Physical chemists have noted that a boron-nitrogen single bond (C-N) is isoelectronic and isolobal with a carbon-carbon double bond (C=C). In fact, taken together the nucleon count for a ¹⁰B-¹⁴N bond and a ¹²C-¹²C double bond is the same, 12 protons and 12 neutrons, as is the sp² hybridization state of both of the atoms in the bond; consequently an effective B-N π-bond can form.^{78, 79} The major difference is that in the C=C double bond, each atom contributes one p-oribtal electron to the π-bond whereas in the B-N π-bond, both electrons are contributed by the nitrogen lone pair, and are accommodated by the empty p-orbital on the boron in forming the π- bond.

Carbon-carbon double bonds are found in the core of a number of non-steroidal ER ligands, such as those of the cyclofenil and triarylethylene class, and we wondered whether it might be possible to replace these carbons with a B-N bond. It proved relatively easy to make such molecules from diarylboranes and amines, but simple systems in which the empty p-orbital on boron was not sterically shielded proved to undergo hydrolysis to the borinic acid.⁸⁰ Flanking the ortho position of both phenyl groups with methyl substituents, however, gave very stable B-N products that could withstand vigorous hydrolysis conditions. With the help of a key crystal structure obtained on one of the analogs, we were able to optimize the binding of these B-N compounds, with the best compound demonstrating an affinity for ERα ca. 20% that of estradiol (Figure 13).⁸⁰

Figure 13.

Estrogen Receptor Ligands with Boron-Nitrogen Core Elements. ER ligands with a B-N bond core in place of a C=C bond have high affinity, and they are stable when the boron is protected by ortho-substituted arenes. Removal of the two p-methyl groups increases binding affinity by many fold.

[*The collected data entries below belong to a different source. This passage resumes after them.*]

/-- A frame addressed to this unit or to ALL is consumed (R457) (open points: DEDUCED, log 79). -/
def State.consume (s : State) (f : RxFrame) (arrival : Nat) : State :=
  let kind := f.field 0 1 / 4
  if kind = 2 then s.mgmtReceive f arrival
  else if kind = 3 then (s.grant 0 (hdrField f.payload 0 4)).grant 1 (hdrField f.payload 4 4)
  else if kind = 4 then s.takeLanestat (hdrField f.payload 0 1)
  else s.count (F.STL_CNT_COUNT 2)

/-- Places of discarded frames at the head of the order are passed; n bounds them (open points: DEDUCED, log 78). -/
def State.passGone (s : State) (vc : Nat) : Nat → State
  | 0 => s
  | n + 1 =>
    match (s.stl.heldRx.getD vc []).find? fun h => h.frame.isNone && h.own.isNone && s.mayRelease vc h.seq with
    | some h =>
      let rest := dropFirst (fun x => x = h) (s.stl.heldRx.getD vc [])
      ({ s with stl := { s.stl with heldRx := s.stl.heldRx.setIfInBounds vc rest } }.passSeq vc h.seq).passGone vc n
    | none => s

/-- A frame released: it is consumed, is ready to be sent on, or both (R457, R462, R464). -/
def State.release (s : State) (h : RxHeld) : State :=
  let s := match h.own with
    | some f => s.consume f h.arrival
    | none => s
  match h.frame with
  | some f =>
    { s with stl := { s.stl with fwd := s.stl.fwd.setIfInBounds f.vc (s.stl.fwd.getD f.vc [] ++ [{ f with ready := s.dt }]) } }
  | none => s

/-- A frame received complete takes its place in the order of its channel: released at once where nothing is missing before it
(R462) (open points: DEDUCED, log 78). -/
def State.place (s : State) (vc seq : Nat) (own : Option RxFrame) (f : Option Frame) : State :=
  let h : RxHeld := ⟨seq, s.dt, own, f⟩
  let s := if s.mayRelease vc seq then (s.passSeq vc seq).release h
    else { s with stl := { s.stl with heldRx := s.stl.heldRx.setIfInBounds vc (s.stl.heldRx.getD vc [] ++ [h]) } }
  s.passGone vc (s.stl.heldRx.getD vc []).length

/-- The first held frame that may be released. -/
def State.nextHeld (s : State) (vc : Nat) : Option RxHeld := (s.stl.heldRx.getD vc []).find? fun h => s.mayRelease vc h.seq

/-- A held frame is released in SEQ order (R462) (open points: DEDUCED, log 78). -/
def State.releaseHeld (s : State) (vc : Nat) : State :=
  match s.nextHeld vc with
  | some h =>
    let rest := dropFirst (fun x => x = h) (s.stl.heldRx.getD vc [])
    let s := { s with stl := { s.stl with heldRx := s.stl.heldRx.setIfInBounds vc rest } }.passSeq vc h.seq
    (s.release h).passGone vc rest.length
  | none => s

/-- FRAME_RELEASE (R462). -/
def execFrameRelease (vc : BitVec 2) (t : Nat) (s : State) : Host.Outcome State Fault Refusal :=
  act s ((s.at t).releaseHeld vc.toNat)

/-- The next frame of a channel is declared lost (R463, R473). Its originator and its length are not known
(open points: DEDUCED, log 78). -/
def State.lostFrame (s : State) (vc : Nat) : State :=
  match s.stl.expect.getD vc none with
  | some e =>
    if (s.stl.heldRx.getD vc []).isEmpty || (s.nextHeld vc).isSome then s
    else
      let src := s.fresh.toNat % 4096
      let s := s.draw
      let len := s.fresh.toNat % 4097
      let s := ((s.draw.count (F.STL_CNT_COUNT 8)).lose 5 vc src 1 len).passSeq vc e
      s.passGone vc (s.stl.heldRx.getD vc []).length
  | none => s

/-- FRAME_LOST (R463) (open points: DEDUCED, log 78). -/
def execFrameLost (vc : BitVec 2) (t : Nat) (s : State) : Host.Outcome State Fault Refusal := act s ((s.at t).lostFrame vc.toNat)

/-- CREDIT: a CREDIT frame from the gateway (R469) (open points: DEDUCED, log 79). -/
def execCredit (grant0 grant3 : Word) (s : State) : Host.Outcome State Fault Refusal :=
  act s ((s.grant 0 grant0.toNat).grant 1 grant3.toNat)

/-- A frame that is consumed as a management message: KIND MGMT, addressed to this unit or to ALL. -/
def State.isMgmt (s : State) (f : RxFrame) : Bool :=
  f.hcrcOk && f.len ≤ 4096 && f.ok && f.field 0 1 / 4 = 2 && f.field 7 2 ≠ s.uid && (f.field 9 2 = s.uid || f.field 9 2 = 0xFFF)

/-- MGMT_RECEIVE: a consumed MGMT frame is written to the ring (R474). -/
def execMgmtReceive (fr : RxFrame) (t : Nat) (s : State) : Host.Outcome State Fault Refusal :=
  act s (let s := s.at t
    if s.isMgmt fr then s.mgmtReceive fr s.dt else s)

/-- A frame to be forwarded, or discarded for its TTL, its age or a full buffer (R457, R459, R460); a MGMT frame to ALL is consumed
besides. -/
def State.forward (s : State) (f : RxFrame) (own : Option RxFrame) : State :=
  let g := f.frame s.dt
  let seq := f.field 3 2
  let n := g.payload.length
  if g.ttl ≤ 1 then (s.count (F.STL_CNT_COUNT 6)).place g.vc seq own none
  else if s.tooOld g s.dt then (s.dropOld g).place g.vc seq own none
  else if fwdSize g.vc < s.fwdBytes g.vc + n then ((s.count (F.STL_CNT_COUNT 5)).lose 4 g.vc g.src 1 n).place g.vc seq own none
  else s.place g.vc seq own (some g)

/-- A whole frame received (R455, R457). -/
def State.receive (s : State) (f : RxFrame) : State :=
  let vc := f.field 0 1 % 4
  let src := f.field 7 2
  let dest := f.field 9 2
  let kind := f.field 0 1 / 4
  if !f.hcrcOk then s.count (F.STL_CNT_COUNT 2)
  else if 4096 < f.len % 8192 then (s.count (F.STL_CNT_COUNT 3)).lose 2 vc (src % 4096) 1 (f.len % 8192)
  else if !f.ok then (s.count (F.STL_CNT_COUNT 2)).lose 2 vc (src % 4096) 1 (f.len % 8192)
  else
    let s := s.count (F.STL_CNT_COUNT 1)
    let seq := f.field 3 2
    if src = s.uid then (s.count (F.STL_CNT_COUNT 6)).place vc seq none none
    else if dest = s.uid then s.place vc seq (some f) none
    else if dest = 0xFFF then
      if kind = 2 then s.forward f (some f) else (s.count (F.STL_CNT_COUNT 2)).place vc seq none none
    else s.forward f none

/-- FRAME_RECEIVE: a whole frame is received on an ACTIVE lane, checked and consumed, forwarded or discarded (R457)
(open points: DEDUCED, log 79; DESIGN CHOICE, log 98). -/
def execFrameReceive (l : Fin 4) (fr : RxFrame) (t : Nat) (s : State) : Host.Outcome State Fault Refusal :=
  act s (let s := s.at t
    if s.rxStage l = rxActive then s.receive fr else s)
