/-- A write to a word of the MSI-X table: address, with its low two bits 0, data, or the vector's mask bit (R486)
(open points: PRESUMED, log 11). -/
def State.msixWrite (s : State) (off : Nat) (v : Word) : State :=
  if off % 16 = 12 then s.setMask (off / 16) (v.getLsbD 0)
  else
    let w := if off % 16 = 0 then v &&& 0xFFFFFFFC#32 else v
    { s with hifx := { s.hifx with table := FMap.set (fun _ => 0#32) s.hifx.table (off / 4) w } }

/-- MSIX_UNMASK: a write that clears a vector's mask bit; the message held for it is sent (R486, R510). -/
def execMsixUnmask (vec : Fin 32) (s : State) : Host.Outcome State Fault Refusal :=
  actBy .host s (if s.solo then s.ignoreBar4 .host (0x8000 + 16 * vec + 12) else s.setMask vec.val false)

/-! ### BAR4 and configuration space (R477 to R481, R486) -/

/-- A write of `size` bytes to BAR4 (R486): doorbells, and the words of the MSI-X table; one to the PBA, which is read only, has no
effect. Beyond its 64 KiB no BAR matches (R480, R481) (open points: PRESUMED, log 11). -/
def State.bar4Write (s : State) (src : Src) (off size : Nat) (v : Word) : State :=
  if 0x10000 ≤ off then s.unsupported
  else if s.solo || size ≠ 4 || off % 4 ≠ 0 then s.ignoreBar4 src off
  else if off < 0x8000 && off % 0x1000 = 0 then s.sqBell src (off / 0x1000) v.toNat
  else if off < 0x8000 && off % 0x1000 = 4 then s.cqBell src (off / 0x1000) v.toNat
  else if 0x8000 ≤ off && off < 0x8200 then s.msixWrite (off - 0x8000) v
  else if off = 0xC000 || off = 0xC004 then s
  else s.ignoreBar4 src off

/-- A word of BAR4 as it reads (R486): a doorbell 0, a word of the MSI-X table, the PBA; none where the access is ignored
(open points: PRESUMED, log 11). -/
def State.bar4Word (s : State) (off : Nat) : Option Nat :=
  if off < 0x8000 && (off % 0x1000 = 0 || off % 0x1000 = 4) then some 0
  else if 0x8000 ≤ off && off < 0x8200 then
    some (if off % 16 = 12 then b01 (bit s.hifx.mask ((off - 0x8000) / 16)) else s.msixWord ((off - 0x8000) / 4))
  else if off = 0xC000 then some (s.hifx.pba % 2 ^ 32)
  else if off = 0xC004 then some 0
  else none

/-- A read of `size` bytes in BAR4; an ignored one returns 0 (R11, R486). -/
def State.bar4Read (s : State) (src : Src) (off size : Nat) : State :=
  if 0x10000 ≤ off then s.refusedRead
  else match (if s.solo || size ≠ 4 || off % 4 ≠ 0 then none else s.bar4Word off) with
    | some v => { s with lastRead := leBytes 4 v }
    | none => { s.ignoreBar4 src off with lastRead := leBytes size 0 }

/-- A word of configuration space as it reads: Bus Master Enable, the power state, the negotiated link and the serial number stand elsewhere
in the state (R477, R479, R488, R489) (open points: PRESUMED, log 104). -/
def State.cfgRead (s : State) (i : Nat) : Word :=
  s.cfg i ||| BitVec.ofNat 32 (
    if i = 1 then 4 * b01 s.hifx.bme
    else if i = 2 then s.get F.SYS_REV_MINOR
    else if i = 17 then 3 * b01 s.hifx.d3
    else if i = 28 then (s.get F.HIF_STAT_SPEED + 16 * s.get F.HIF_STAT_WIDTH) * 2 ^ 16
    else if i = 83 then s.get F.SYS_SERIALLO_SERIAL
    else if i = 84 then s.get F.SYS_SERIALHI_SERIAL
    else 0)

/-- The part enters D3hot or returns to D0, and the link L1 with it (R477, R488) (open points: PRESUMED, log 104). -/
def State.setPower (s : State) (d3 : Bool) : State :=
  { s.putB F.HIF_STAT_L1 (d3 && s.is F.HIF_STAT_UP) with hifx := { s.hifx with d3 := d3 } }.flushMsgs

/-- Bus Master Enable changes (R489). -/
def State.setBme (s : State) (on : Bool) : State := { s with hifx := { s.hifx with bme := on } }.flushMsgs

/-- A word of configuration space written (R479): its RW and W1C bits, Bus Master Enable, MSI-X and the power state; D1 and D2 are not there
(open points: PRESUMED, log 104). -/
def State.cfgPut (s : State) (i : Nat) (v : Word) : State :=
  let r := cfgRow (4 * i)
  let rw := BitVec.ofNat 32 r.rw
  let s := s.setCfg i (((s.cfg i &&& ~~~rw) ||| (v &&& rw)) &&& ~~~(v &&& BitVec.ofNat 32 r.w1c))
  if i = 1 then s.setBme (v.getLsbD 2)
  else if i = 17 then (match v.toNat % 4 with
    | 0 => s.setPower false
    | 3 => s.setPower true
    | _ => s)
  else if i = 20 then s.flushMsgs
  else s

/-- A configuration write of 1, 2 or 4 aligned bytes; the other bytes of the word keep their values, and are no ones of a W1C field
(R479). In SOLO the endpoint does not train (R3), and the Postmaster has no such access (R354) (open points: PRESUMED, log 104). -/
def State.cfgWrite (s : State) (src : Src) (off size : Nat) (v : Word) : State :=
  if s.solo || src ≠ .host || 4096 ≤ off || !([1, 2, 4].contains size) || off % size ≠ 0 then s
  else
    let i := off / 4
    let m : Word := BitVec.ofNat 32 (2 ^ (8 * size) - 1) <<< (8 * (off % 4))
    s.cfgPut i (((s.cfgRead i &&& ~~~BitVec.ofNat 32 (cfgRow (4 * i)).w1c) &&& ~~~m) ||| ((v <<< (8 * (off % 4))) &&& m))

/-- A configuration read of 1, 2 or 4 aligned bytes (R479) (open points: PRESUMED, log 104). -/
def State.cfgReadCmd (s : State) (src : Option Src) (off size : Nat) : State :=
  if s.solo || src ≠ some .host || 4096 ≤ off || !([1, 2, 4].contains size) || off % size ≠ 0 then s
  else { s with lastRead := leBytes size ((s.cfgRead (off / 4)).toNat / 2 ^ (8 * (off % 4))) }

/-! ### Link, reset, power -/

/-- PCIE_LINK_UP: SYS_STAT.PCIEUP and HIF_STAT change (R508). In SOLO, the endpoint does not train (R3)
(open points: DEDUCED, log 84). -/
def execPcieLinkUp (speed width : BitVec 4) (s : State) : Host.Outcome State Fault Refusal :=
  act s (if s.solo || speed = 0#4 || 3#4 < speed || !([1, 2, 4, 8].contains width.toNat) then s
    else (((s.put F.HIF_STAT_SPEED speed.toNat).put F.HIF_STAT_WIDTH width.toNat).put F.HIF_STAT_UP 1).setStat F.SYS_STAT_PCIEUP true)
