-- ==== Sys2Proof/Certificates/Slice0/Obligations.lean ====
section
/-!
DEFINITION. The statements about the model, for the provers. A clause that names a command says that it completes, what it leaves and what
it keeps. Hypotheses speak of the state and the operands alone.
-/
open Sys2Proof Sys2Proof.Machine

/-! ### The machine -/

/-- step runs exec on the command at the front of the queue, with the queue's rest; the step on an empty queue is the model's choice
(log 1). -/
def Obligations.StepRunsFrontCommand : Prop :=
  (∀ (c : Instr) (rest : List Instr) (s : State), step { s with pending := c :: rest } = exec c { s with pending := rest })
    ∧ ∀ s : State, s.pending = [] → step s = .next s

/-- Whatever the state, the step answers a next state and takes one entry of the queue. That no command stops the part is the model's choice
(log 97), and so is the queue (log 1). -/
def Obligations.EveryStepGoesOn : Prop := ∀ s : State, ∃ t, step s = .next t ∧ t.pending = s.pending.tail

/-- While RESET_N is low no command but the reset pins, the test port, PERMIT_IN and EMI_INH_N changes anything, and of these two only the
level is followed. RESET_N low brings the state after reset, with the fuses, the test port and these two levels kept, and holds the outputs:
every fire and row output, EDQ, PERMIT_ACK, the zone outputs and the drive link are low, QSPI_CS_N is high, and TDO is at high impedance.
The key hash is kept where KLOCK has fixed it. Its rise samples CFGMODE, from there EMI_STAT.INH follows its pin, and in SOLO the boot
starts. The test port follows TMS on each TCK edge, and five ones reset it; TRST_N low holds it reset; TDO shows a bit one edge later
through BYPASS, and is at high impedance outside the shift states; selecting EXTEST disarms emission and holds every fire and row output low
(R1, R85, R369, R516, R517, R523, R526, R578, R584). That no command has an effect while RESET_N is low, what reset keeps, and that RESET_N
does not hold the test port are the model's choices (log 87, 99), and so are the codes of the test instructions (log 12). -/
def Obligations.ResetAndTestPort : Prop :=
  (∀ (c : Instr) (s : State), s.inReset = true → c ≠ .resetAssert → (∀ m, c ≠ .resetRelease m) →
    (∀ a b d, c ≠ .testPortClock a b d) → c ≠ .testReset → (∀ l t, c ≠ .permitEdge l t) → c ≠ .hardInhibitAssert →
    (∀ t, c ≠ .hardInhibitRelease t) → exec c s = .next s)
    ∧ (∀ (s : State) (l : Bool) (t : Nat), s.inReset = true →
      exec (.permitEdge l t) s = .next { s with emi := { s.emi with permit := l } }
        ∧ exec .hardInhibitAssert s = .next { s with emi := { s.emi with inhN := false } }
        ∧ exec (.hardInhibitRelease t) s = .next { s with emi := { s.emi with inhN := true } })
    ∧ (∀ s : State, ∃ t, exec .resetAssert s = .next t
      ∧ t.inReset = true ∧ t.dt = 0 ∧ t.emi = { State.reset.emi with inhN := s.emi.inhN, permit := s.emi.permit }
      ∧ t.ret = State.reset.ret ∧ t.pool = State.reset.pool ∧ t.cal = State.reset.cal ∧ t.dec = State.reset.dec ∧ t.seq = State.reset.seq
      ∧ t.prs = State.reset.prs ∧ t.axs = State.reset.axs ∧ t.drv = State.reset.drv ∧ t.sns = State.reset.sns ∧ t.pnt = State.reset.pnt
      ∧ t.fle = State.reset.fle ∧ t.flt = State.reset.flt ∧ t.stl = State.reset.stl ∧ t.hifx = State.reset.hifx ∧ t.tap = { s.tap with tdo := none }
      ∧ t.outs = s.outs ∧ t.pending = s.pending
      ∧ (s.canonical → t.serial = s.serial ∧ t.is F.TBS_CFG_KLOCK = s.is F.TBS_CFG_KLOCK
          ∧ ∀ k, k < 8 → t.get (F.TBS_KHASH_HASH k) = if s.is F.TBS_CFG_KLOCK then s.get (F.TBS_KHASH_HASH k) else 0)
      ∧ t.is F.EMI_STAT_ARMED = false ∧ t.running = false
      ∧ (∀ i, i ≤ 80 ∨ i = 84 ∨ (86 ≤ i ∧ i < 90) ∨ (92 ≤ i ∧ i < 96) → t.pin i = some false) ∧ t.pin 98 = some true)
    ∧ (∀ (s : State) (solo : Bool),
      (s.inReset = false → exec (.resetRelease solo) s = .next s)
        ∧ (s.inReset = true → ∃ t, exec (.resetRelease solo) s = .next t
          ∧ t.inReset = false ∧ t.is F.SYS_STRAP_CFGMODE = solo ∧ t.is F.EMI_STAT_INH = !s.emi.inhN
          ∧ (solo = true → t.get F.TBS_BOOT_RESULT = 4 ∧ t.booting = true ∧ t.isPost 15 = true ∧ t.stl = { s.stl with presetsWait := true })
          ∧ (solo = false → t.get F.TBS_BOOT_RESULT = s.get F.TBS_BOOT_RESULT ∧ t.stl = s.stl)
          ∧ { t with inReset := s.inReset, regs := s.regs, stl := s.stl } = s))
    ∧ (∀ (s : State) (tms tdi : Bool),
      (∃ t, exec .testReset s = .next t
        ∧ t.tap.state = .logicReset ∧ t.tap.instr = .bypass ∧ t.tap.hold = s.tap.hold ∧ { t with tap := s.tap } = s)
        ∧ (∃ t, exec (.testPortClock false tms tdi) s = .next t
          ∧ t.tap.state = .logicReset ∧ t.tap.instr = .bypass ∧ t.tap.hold = s.tap.hold ∧ { t with tap := s.tap } = s)
        ∧ ∃ t, exec (.testPortClock true tms tdi) s = .next t
          ∧ t.tap.state = s.tap.state.next tms
          ∧ (s.tap.state = .shiftDr → s.tap.instr = .bypass →
            t.tap.bypass = tdi ∧ (tms = false → s.inReset = false → t.tap.tdo = some tdi))
          ∧ (s.tap.state = .captureDr → s.tap.instr = .bypass → tms = false → s.inReset = false → t.tap.tdo = some false)
          ∧ ((t.tap.state ≠ .shiftDr ∧ t.tap.state ≠ .shiftIr) ∨ s.inReset = true → t.tap.tdo = none)
          ∧ (s.tap.state = .exit1Ir → tms = true → s.tap.irShift = 0#4 →
            t.tap.instr = .extest ∧ t.is F.EMI_CTRL_ARM = false ∧ (s.is F.EMI_CTRL_ARM = true → t.is F.EMI_STAT_ARMED = false))
          ∧ { t with tap := s.tap, free := s.free, regs := s.regs, outs := s.outs, hifx := s.hifx
                     emi := { t.emi with past := s.emi.past } } = s)
    ∧ (∀ (s : State) (n : Nat), s.tap.instr = .extest → s.firePin n = false ∧ s.rowPin n = false)
    ∧ ∀ st : TapState, (((((st.next true).next true).next true).next true).next true) = .logicReset

/-- Every step keeps the canonical forms of memory, syndromes and registers, from every state that has them. -/
def Obligations.CanonicalKept : Prop := ∀ s t : State, s.canonical → step s = .next t → t.canonical

/-- The state after reset has the canonical forms. -/
def Obligations.CanonicalAtReset : Prop := State.reset.canonical

/-! ### Encodings -/

/-- Decoding the words of a legal instruction gives it back, whatever word follows one without an extension; and what decodes, encodes to the
words that it was decoded from: every bit of a defined encoding counts, and the extension where bit 21 says that there is one (R372, R374). -/
def Obligations.EncodingRoundTrip : Prop :=
  (∀ (i : Instr) (e : Eng) (q : Parts) (y : Word), i.parts = some (e, q) → legal i = true →
    decodeInstr e q.word (q.ext.getD y) = some i)
    ∧ (∀ (e : Eng) (w x : Word) (i : Instr), decodeInstr e w x = some i →
    encodeInstr i = some (w, if hasExt w then some x else none))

These compounds are both remarkably stable and easy to prepare, despite their extreme steric congestion, a fact driven home by our inability to prepare the C=C analogs of these systems, despite our investigation of several methods well suited to the preparation of tetrasubstituted ethylenes.⁸⁰ The facility with which these compounds can be synthesized suggests that B-N for C=C substitution could be widely used for the preparation of analogs of drug candidates, a process that might loosely described by the oxymoronic term, “elemental isomerism”.⁸⁰

Looking Forward

The estrogen receptors continue to prove intriguing in a number of respects. They are established targets for fertility regulation (enhancement and contraception), for menopausal hormone replacement, and for breast cancer prevention and therapy, and they offer tantalizing opportunities for novel prostate cancer and behavioral therapies and for selective cardiovascular and neuroprotection. Novel estrogen pharmaceutical agents might be able to exploit the different biologies of ERα and ERβ, given careful appreciation for the different spectrum of activities that can be displayed by nominally similar ERβ ligands.⁶¹ Also, though not described here, certain polymeric conjugates of estrogens also appear capable of activating only the extranuclear pathway of estrogen action,^81–83 thereby affording the long-sought-after cardiovascular protection without stimulation of the breast and uterus.⁸⁴ Furthermore, estrogen receptors can function as targets for imaging breast cancer by PET using estrogens labeled with the short-lived (t_1/2 = 110 min) positron-emitting radioisotope, fluorine-18,^{1, 85, 86} and ER can be used in hormone challenge tests to evaluate the functional status of this receptor in breast tumors.^87–89 Such imaging can be used to select patients most likely to benefit from endocrine therapies.^87–89

All of these applications rely on the development of well optimized ER ligands in which the nature of the core of the ligand can be the core issue in ligand design.